__WHAT TO PRODUCE__
Find the line with "none => tabGet 0 (cageSt s g).badFrame r" in the records below. Copy it and every line after it, up to and including the line with "if 3 ≤ n then ringNoLock g r s else s".

══════

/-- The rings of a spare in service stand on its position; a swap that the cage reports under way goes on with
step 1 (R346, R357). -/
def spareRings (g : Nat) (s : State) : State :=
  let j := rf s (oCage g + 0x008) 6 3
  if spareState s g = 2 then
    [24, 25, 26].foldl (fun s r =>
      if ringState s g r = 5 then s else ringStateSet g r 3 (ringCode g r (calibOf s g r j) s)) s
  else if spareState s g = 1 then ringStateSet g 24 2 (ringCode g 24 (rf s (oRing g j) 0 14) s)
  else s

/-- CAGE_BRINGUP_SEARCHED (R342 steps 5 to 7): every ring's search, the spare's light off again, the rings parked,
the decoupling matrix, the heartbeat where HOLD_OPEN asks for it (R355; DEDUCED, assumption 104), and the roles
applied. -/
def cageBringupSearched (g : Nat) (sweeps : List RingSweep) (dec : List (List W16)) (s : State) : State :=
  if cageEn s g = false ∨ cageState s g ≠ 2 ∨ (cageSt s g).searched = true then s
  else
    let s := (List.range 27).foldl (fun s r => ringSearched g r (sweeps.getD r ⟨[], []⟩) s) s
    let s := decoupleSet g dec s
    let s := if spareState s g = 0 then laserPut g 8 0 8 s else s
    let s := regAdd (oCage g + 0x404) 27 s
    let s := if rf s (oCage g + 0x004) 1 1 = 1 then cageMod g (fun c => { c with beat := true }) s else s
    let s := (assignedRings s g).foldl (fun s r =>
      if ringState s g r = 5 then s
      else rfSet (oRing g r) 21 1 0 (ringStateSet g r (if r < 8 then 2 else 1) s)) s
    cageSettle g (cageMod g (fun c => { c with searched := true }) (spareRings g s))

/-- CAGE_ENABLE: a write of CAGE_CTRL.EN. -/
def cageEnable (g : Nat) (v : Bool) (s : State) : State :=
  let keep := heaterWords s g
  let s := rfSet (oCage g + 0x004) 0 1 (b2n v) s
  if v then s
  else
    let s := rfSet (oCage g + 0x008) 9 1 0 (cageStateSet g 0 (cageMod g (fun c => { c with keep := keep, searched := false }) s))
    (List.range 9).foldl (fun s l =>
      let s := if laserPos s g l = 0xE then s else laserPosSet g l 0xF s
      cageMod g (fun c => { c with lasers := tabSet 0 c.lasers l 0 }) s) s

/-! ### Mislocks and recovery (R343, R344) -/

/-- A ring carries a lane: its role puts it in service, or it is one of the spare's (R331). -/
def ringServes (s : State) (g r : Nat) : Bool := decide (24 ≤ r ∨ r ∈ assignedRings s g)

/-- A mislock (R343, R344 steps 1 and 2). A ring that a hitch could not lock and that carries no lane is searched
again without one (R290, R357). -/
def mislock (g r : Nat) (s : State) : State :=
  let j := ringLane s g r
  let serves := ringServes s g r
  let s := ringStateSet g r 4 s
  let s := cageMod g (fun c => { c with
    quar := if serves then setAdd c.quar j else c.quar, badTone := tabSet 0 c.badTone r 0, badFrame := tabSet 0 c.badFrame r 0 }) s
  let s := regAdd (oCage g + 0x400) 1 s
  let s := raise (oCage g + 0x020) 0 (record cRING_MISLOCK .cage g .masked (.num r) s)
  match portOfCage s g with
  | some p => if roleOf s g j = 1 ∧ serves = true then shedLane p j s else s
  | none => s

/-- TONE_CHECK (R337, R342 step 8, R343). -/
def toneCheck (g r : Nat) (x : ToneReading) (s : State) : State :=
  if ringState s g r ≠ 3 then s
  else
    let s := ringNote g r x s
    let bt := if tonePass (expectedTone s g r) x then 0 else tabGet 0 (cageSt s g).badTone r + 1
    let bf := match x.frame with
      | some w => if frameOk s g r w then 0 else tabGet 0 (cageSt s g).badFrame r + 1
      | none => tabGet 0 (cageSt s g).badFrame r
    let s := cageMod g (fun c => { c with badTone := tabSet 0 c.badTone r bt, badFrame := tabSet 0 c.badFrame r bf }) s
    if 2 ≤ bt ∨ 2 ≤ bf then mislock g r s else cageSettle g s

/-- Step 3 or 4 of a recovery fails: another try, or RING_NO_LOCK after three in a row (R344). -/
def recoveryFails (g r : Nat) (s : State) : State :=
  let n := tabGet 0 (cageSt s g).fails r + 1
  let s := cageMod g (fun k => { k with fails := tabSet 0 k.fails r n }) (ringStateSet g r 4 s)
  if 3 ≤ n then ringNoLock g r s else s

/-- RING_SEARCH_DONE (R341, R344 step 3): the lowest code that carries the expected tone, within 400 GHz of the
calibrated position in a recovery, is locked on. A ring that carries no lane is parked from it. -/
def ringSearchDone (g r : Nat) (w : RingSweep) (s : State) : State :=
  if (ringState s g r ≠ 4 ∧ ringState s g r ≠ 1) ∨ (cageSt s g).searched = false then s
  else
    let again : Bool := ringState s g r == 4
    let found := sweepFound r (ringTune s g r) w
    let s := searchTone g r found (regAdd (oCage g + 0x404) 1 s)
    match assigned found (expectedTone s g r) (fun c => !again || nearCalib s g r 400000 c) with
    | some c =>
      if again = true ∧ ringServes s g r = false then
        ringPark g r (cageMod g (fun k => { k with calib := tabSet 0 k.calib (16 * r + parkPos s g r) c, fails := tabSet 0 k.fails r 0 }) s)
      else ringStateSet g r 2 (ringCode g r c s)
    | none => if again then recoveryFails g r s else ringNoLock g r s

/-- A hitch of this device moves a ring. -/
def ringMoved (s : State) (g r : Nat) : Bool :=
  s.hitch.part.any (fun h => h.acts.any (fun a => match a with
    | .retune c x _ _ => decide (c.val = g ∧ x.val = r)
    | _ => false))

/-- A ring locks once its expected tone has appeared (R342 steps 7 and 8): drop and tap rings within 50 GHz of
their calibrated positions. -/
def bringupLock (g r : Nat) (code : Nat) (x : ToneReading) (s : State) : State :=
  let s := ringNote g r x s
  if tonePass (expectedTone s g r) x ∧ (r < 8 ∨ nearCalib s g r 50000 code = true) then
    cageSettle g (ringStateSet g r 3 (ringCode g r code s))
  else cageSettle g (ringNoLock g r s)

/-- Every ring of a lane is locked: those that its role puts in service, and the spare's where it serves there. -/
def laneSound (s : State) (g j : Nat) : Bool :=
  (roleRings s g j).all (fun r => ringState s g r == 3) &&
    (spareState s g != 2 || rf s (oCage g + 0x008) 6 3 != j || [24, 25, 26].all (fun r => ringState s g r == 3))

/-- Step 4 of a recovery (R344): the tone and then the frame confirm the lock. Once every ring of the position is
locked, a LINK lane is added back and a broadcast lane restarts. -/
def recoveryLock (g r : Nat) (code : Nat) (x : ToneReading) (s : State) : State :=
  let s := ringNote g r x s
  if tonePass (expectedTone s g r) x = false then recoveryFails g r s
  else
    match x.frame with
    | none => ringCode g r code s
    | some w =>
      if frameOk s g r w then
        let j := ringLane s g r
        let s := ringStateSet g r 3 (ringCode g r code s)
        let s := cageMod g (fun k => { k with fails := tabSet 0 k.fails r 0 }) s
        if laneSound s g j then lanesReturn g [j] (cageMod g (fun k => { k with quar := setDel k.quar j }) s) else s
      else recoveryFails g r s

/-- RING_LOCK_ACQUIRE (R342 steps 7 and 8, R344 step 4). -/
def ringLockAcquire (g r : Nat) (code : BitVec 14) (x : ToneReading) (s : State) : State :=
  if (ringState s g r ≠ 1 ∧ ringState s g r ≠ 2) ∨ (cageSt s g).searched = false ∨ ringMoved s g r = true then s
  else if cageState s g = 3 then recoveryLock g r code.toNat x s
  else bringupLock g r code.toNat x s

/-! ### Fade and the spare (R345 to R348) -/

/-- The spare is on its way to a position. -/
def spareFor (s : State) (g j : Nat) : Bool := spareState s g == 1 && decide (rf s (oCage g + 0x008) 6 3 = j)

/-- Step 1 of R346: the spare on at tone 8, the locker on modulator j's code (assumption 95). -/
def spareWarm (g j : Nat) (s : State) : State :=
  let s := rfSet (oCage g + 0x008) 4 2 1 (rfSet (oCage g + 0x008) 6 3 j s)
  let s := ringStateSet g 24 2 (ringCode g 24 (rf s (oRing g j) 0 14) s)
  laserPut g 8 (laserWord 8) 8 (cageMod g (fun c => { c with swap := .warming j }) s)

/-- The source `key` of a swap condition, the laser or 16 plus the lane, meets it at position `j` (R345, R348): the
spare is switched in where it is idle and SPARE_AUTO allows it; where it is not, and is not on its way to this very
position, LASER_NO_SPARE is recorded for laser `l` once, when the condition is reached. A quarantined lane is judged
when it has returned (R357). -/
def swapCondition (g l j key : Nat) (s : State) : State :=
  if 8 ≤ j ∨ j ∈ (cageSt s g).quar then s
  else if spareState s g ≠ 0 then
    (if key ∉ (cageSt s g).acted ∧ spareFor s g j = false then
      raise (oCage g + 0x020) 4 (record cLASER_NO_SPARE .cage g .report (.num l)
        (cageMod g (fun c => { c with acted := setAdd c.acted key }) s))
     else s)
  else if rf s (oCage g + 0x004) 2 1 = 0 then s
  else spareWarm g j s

══════

__REPLY__
      | none => tabGet 0 (cageSt s g).badFrame r
    let s := cageMod g (fun c => { c with badTone := tabSet 0 c.badTone r bt, badFrame := tabSet 0 c.badFrame r bf }) s
    if 2 ≤ bt ∨ 2 ≤ bf then mislock g r s else cageSettle g s

/-- Step 3 or 4 of a recovery fails: another try, or RING_NO_LOCK after three in a row (R344). -/
def recoveryFails (g r : Nat) (s : State) : State :=
  let n := tabGet 0 (cageSt s g).fails r + 1
  let s := cageMod g (fun k => { k with fails := tabSet 0 k.fails r n }) (ringStateSet g r 4 s)
  if 3 ≤ n then ringNoLock g r s else s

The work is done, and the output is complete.